-------- Data for analysis --------

-- ==== Sys2Proof/Laws/PerInstr.lean ====
section
/-!
SUPPORT. What holds of each instruction as syntax: an instruction that has a control-core word has no operator word, so that the
eight or sixteen bytes of `encode` come from one table only.
-/
namespace Sys2Proof.Laws.Words

/-- No instruction stands in both encoding tables (03_formats.md R59, R68). -/
def Statement (i : Instr) : Prop := (encodeCore i).isSome = true → fabricOf i = none
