/-! Words of each family, bit by bit from the manual's encodings (R59, R60, R68 to R71) -/

/-- Core words (R68): opcode [63:56], xd [55:51], xa [50:46], xb [45:41], SCOPE [40:37], SO [36], immediate [31:0]. -/
theorem test_word_integer : decodeCore 0x2058000000300000 = .ok (.li 11 0x300000) := by decide +kernel
theorem test_word_branch : decodeCore 0x28014C00FFFFFFFE = .ok (.beq 5 6 0xFFFFFFFE) ∧ decodeCore 0x2F0A400000000040 = .ok (.jalr 1 9 0x40) := by decide +kernel
theorem test_word_memory : decodeCore 0x3638C09000000018 = .ok (.ldxD 7 3 0x18 (some .die)) ∧ decodeCore 0x3E2A8CB000000000 = .ok (.amoCas 5 6 10 (some .pkg)) := by decide +kernel
theorem test_word_scheduling : decodeCore 0x4A00000000000000 = .ok .cend ∧ decodeCore 0x5005000000000000 = .ok (.sspec 20 0) ∧ decodeCore 0x5100000000000000 = .ok (.sbar 0) := by decide +kernel
theorem test_word_system : decodeCore 0x5F02800000000000 = .ok (.evarm 10) ∧ decodeCore 0x545A800000000000 = .ok (.gload 11 10 0) := by decide +kernel
theorem test_word_narrow : decodeFabric 0x2040D008404900000000000000000000 = .ok (.nadd ⟨2, false, .keep, .n32, 0, some ⟨1, 0, 9, .l, true⟩, none, none, 0, ⟨false, false, 0, false⟩⟩) := by decide +kernel
theorem test_word_vector : decodeFabric 0x4A201038025000000000000000000000 = .ok (.vshl ⟨1, false, .keep, .i32, 3, some ⟨0, 1, 10, .l, false⟩, none, none, 0, ⟨false, false, 0, false⟩⟩) := by decide +kernel
theorem test_word_matrix : decodeFabric 0xC2A09008002880030000000041048000 = .ok (.mmaQ16n ⟨1, false, .keep, .q16n, 0, some ⟨0, 0, 5, .l, false⟩, some ⟨0, 0, 6, .l, false⟩, none, 0x410480, ⟨false, false, 0, false⟩⟩) := by decide +kernel
/-- The host's interface to the decoder. -/
theorem test_table_word : decodeTableWord 64 0x4A00000000000000 = some .cend ∧ decodeTableWord 128 0x4A201038025000000000000000000000 ≠ none ∧ decodeTableWord 64 0 = none := by decide +kernel

/-! Reset -/

theorem test_reset : State.reset.dram = [] ∧ State.reset.regValue (.slway 3 2) = 0x1000 ∧ State.reset.regValue (.rlcfg 1) = 0x1804 ∧ State.reset.regValue .pwrcap = 1800 ∧
    (State.reset.context 0 7).mmBusy = false := by decide +kernel
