-- ==== Sys2Proof/Machine/Tick.lean ====
section
/-! DEFINITION. The driver tick: TICK (`40_beam_timer.md` R150 to R153). -/

namespace Sys2Proof.Machine

/-- One bus operation of Executor[CPU] (`40_beam_timer.md` R150). -/
def State.cpuOp (s : State) : CpuOp → State
  | .read a => s.cpuReadOp a
  | .write a d => s.cpuWrite a d

/-- One operation of Executor[PPU]: a bus operation, or RENDER (`40_beam_timer.md` R150, `43_render_pipeline.md` R240). -/
def ppuOp (op : PpuOp) (s : State) : Result :=
  match op with
  | .read a => .next (s.ppuReadOp a)
  | .write a d => .next (s.ppuWrite a d)
  | .render => renderPass s

/-- The operations of Executor[PPU] in order. -/
def ppuOps : List PpuOp → State → Result
  | [], s => .next s
  | op :: ops, s => andThen (ppuOp op s) (ppuOps ops)

/-- `Exec[CPU].stepOneInstruction()` as the environment answers it (log 3). -/
def cpuStep (s : State) : Result :=
  .next ((s.env.cpuOps.foldl State.cpuOp (s.call (.step .cpu))).setView .cpu s.env.cpuView)

/-- `Exec[PPU].stepOneInstruction()` as the environment answers it (log 3). -/
def ppuStep (s : State) : Result :=
  andThen (ppuOps s.env.ppuOps (s.call (.step .ppu))) fun t => .next (t.setView .ppu s.env.ppuView)

/-- The sub-steps of a tick in the source's order (`40_beam_timer.md` R150). -/
def tickSubsteps : List (State → Result) :=
  [ fun s => .next (s.observe .cpu),
    cpuStep,
    fun s => .next (s.observe .ppu),
    ppuStep,
    beamStep,
    beamStep,
    edgeCheck,
    fun s => .next (s.spCheck .cpu),
    fun s => .next (s.spCheck .ppu) ]

/-- Sub-steps one after another. -/
def runSubsteps : List (State → Result) → State → Result
  | [], s => .next s
  | f :: fs, s => andThen (f s) (runSubsteps fs)

/-- TICK (`40_beam_timer.md` R150): refused while halted. -/
def execTick (s : State) : Result :=
  if s.halted then .refused .tickWhileHalted else runSubsteps tickSubsteps s

end Sys2Proof.Machine
end

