-- ==== Sys2Proof/Machine/Core.lean ====
section
/-! DEFINITION. The machine as the host runs it. -/

def Sys2Proof.core : Host.Core := { State := Sys2Proof.Machine.State, Fault := Sys2Proof.Machine.Fault, Refusal := Sys2Proof.Machine.Refusal, step := Sys2Proof.Machine.step, reset := Sys2Proof.Machine.State.reset }
end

--------

* _Action item_
Please retype the entries above in full, exactly as they stand.

* _Written response_
-- ==== Sys2Proof/Laws/PerInstr.lean ====
section
/-!
SUPPORT. What holds of each instruction as syntax: an instruction that has a control-core word has no operator word, so that the
eight or sixteen bytes of `encode` come from one table only.
-/
namespace Sys2Proof.Laws.Words

/-- No instruction stands in both encoding tables (03_formats.md R59, R68). -/
def Statement (i : Instr) : Prop := (encodeCore i).isSome = true → fabricOf i = none
/-! Words of each family, bit by bit from the manual's encodings (R59, R60, R68 to R71) -/

/-- Core words (R68): opcode [63:56], xd [55:51], xa [50:46], xb [45:41], SCOPE [40:37], SO [36], immediate [31:0]. -/
theorem test_word_integer : decodeCore 0x2058000000300000 = .ok (.li 11 0x300000) := by decide +kernel
theorem test_word_branch : decodeCore 0x28014C00FFFFFFFE = .ok (.beq 5 6 0xFFFFFFFE) ∧ decodeCore 0x2F0A400000000040 = .ok (.jalr 1 9 0x40) := by decide +kernel
theorem test_word_memory : decodeCore 0x3638C09000000018 = .ok (.ldxD 7 3 0x18 (some .die)) ∧ decodeCore 0x3E2A8CB000000000 = .ok (.amoCas 5 6 10 (some .pkg)) := by decide +kernel
theorem test_word_scheduling : decodeCore 0x4A00000000000000 = .ok .cend ∧ decodeCore 0x5005000000000000 = .ok (.sspec 20 0) ∧ decodeCore 0x5100000000000000 = .ok (.sbar 0) := by decide +kernel
theorem test_word_system : decodeCore 0x5F02800000000000 = .ok (.evarm 10) ∧ decodeCore 0x545A800000000000 = .ok (.gload 11 10 0) := by decide +kernel
theorem test_word_narrow : decodeFabric 0x2040D008404900000000000000000000 = .ok (.nadd ⟨2, false, .keep, .n32, 0, some ⟨1, 0, 9, .l, true⟩, none, none, 0, ⟨false, false, 0, false⟩⟩) := by decide +kernel
theorem test_word_vector : decodeFabric 0x4A201038025000000000000000000000 = .ok (.vshl ⟨1, false, .keep, .i32, 3, some ⟨0, 1, 10, .l, false⟩, none, none, 0, ⟨false, false, 0, false⟩⟩) := by decide +kernel
theorem test_word_matrix : decodeFabric 0xC2A09008002880030000000041048000 = .ok (.mmaQ16n ⟨1, false, .keep, .q16n, 0, some ⟨0, 0, 5, .l, false⟩, some ⟨0, 0, 6, .l, false⟩, none, 0x410480, ⟨false, false, 0, false⟩⟩) := by decide +kernel
/-- The host's interface to the decoder. -/
theorem test_table_word : decodeTableWord 64 0x4A00000000000000 = some .cend ∧ decodeTableWord 128 0x4A201038025000000000000000000000 ≠ none ∧ decodeTableWord 64 0 = none := by decide +kernel

/-! Reset -/

theorem test_reset : State.reset.dram = [] ∧ State.reset.regValue (.slway 3 2) = 0x1000 ∧ State.reset.regValue (.rlcfg 1) = 0x1804 ∧ State.reset.regValue .pwrcap = 1800 ∧
    (State.reset.context 0 7).mmBusy = false := by decide +kernel
-- ==== Sys2Proof/Machine/Tick.lean ====
section
/-! DEFINITION. The driver tick: TICK (`40_beam_timer.md` R150 to R153). -/

namespace Sys2Proof.Machine

/-- One bus operation of Executor[CPU] (`40_beam_timer.md` R150). -/
def State.cpuOp (s : State) : CpuOp → State
  | .read a => s.cpuReadOp a
  | .write a d => s.cpuWrite a d

/-- One operation of Executor[PPU]: a bus operation, or RENDER (`40_beam_timer.md` R150, `43_render_pipeline.md` R240). -/
def ppuOp (op : PpuOp) (s : State) : Result :=
  match op with
  | .read a => .next (s.ppuReadOp a)
  | .write a d => .next (s.ppuWrite a d)
  | .render => renderPass s

/-- The operations of Executor[PPU] in order. -/
def ppuOps : List PpuOp → State → Result
  | [], s => .next s
  | op :: ops, s => andThen (ppuOp op s) (ppuOps ops)

/-- `Exec[CPU].stepOneInstruction()` as the environment answers it (log 3). -/
def cpuStep (s : State) : Result :=
  .next ((s.env.cpuOps.foldl State.cpuOp (s.call (.step .cpu))).setView .cpu s.env.cpuView)

/-- `Exec[PPU].stepOneInstruction()` as the environment answers it (log 3). -/
def ppuStep (s : State) : Result :=
  andThen (ppuOps s.env.ppuOps (s.call (.step .ppu))) fun t => .next (t.setView .ppu s.env.ppuView)

/-- The sub-steps of a tick in the source's order (`40_beam_timer.md` R150). -/
def tickSubsteps : List (State → Result) :=
  [ fun s => .next (s.observe .cpu),
    cpuStep,
    fun s => .next (s.observe .ppu),
    ppuStep,
    beamStep,
    beamStep,
    edgeCheck,
    fun s => .next (s.spCheck .cpu),
    fun s => .next (s.spCheck .ppu) ]

/-- Sub-steps one after another. -/
def runSubsteps : List (State → Result) → State → Result
  | [], s => .next s
  | f :: fs, s => andThen (f s) (runSubsteps fs)

/-- TICK (`40_beam_timer.md` R150): refused while halted. -/
def execTick (s : State) : Result :=
  if s.halted then .refused .tickWhileHalted else runSubsteps tickSubsteps s

end Sys2Proof.Machine
end

-- ==== Sys2Proof/Machine/Core.lean ====
section
/-! DEFINITION. The machine as the host runs it. -/

def Sys2Proof.core : Host.Core := { State := Sys2Proof.Machine.State, Fault := Sys2Proof.Machine.Fault, Refusal := Sys2Proof.Machine.Refusal, step := Sys2Proof.Machine.step, reset := Sys2Proof.Machine.State.reset }
end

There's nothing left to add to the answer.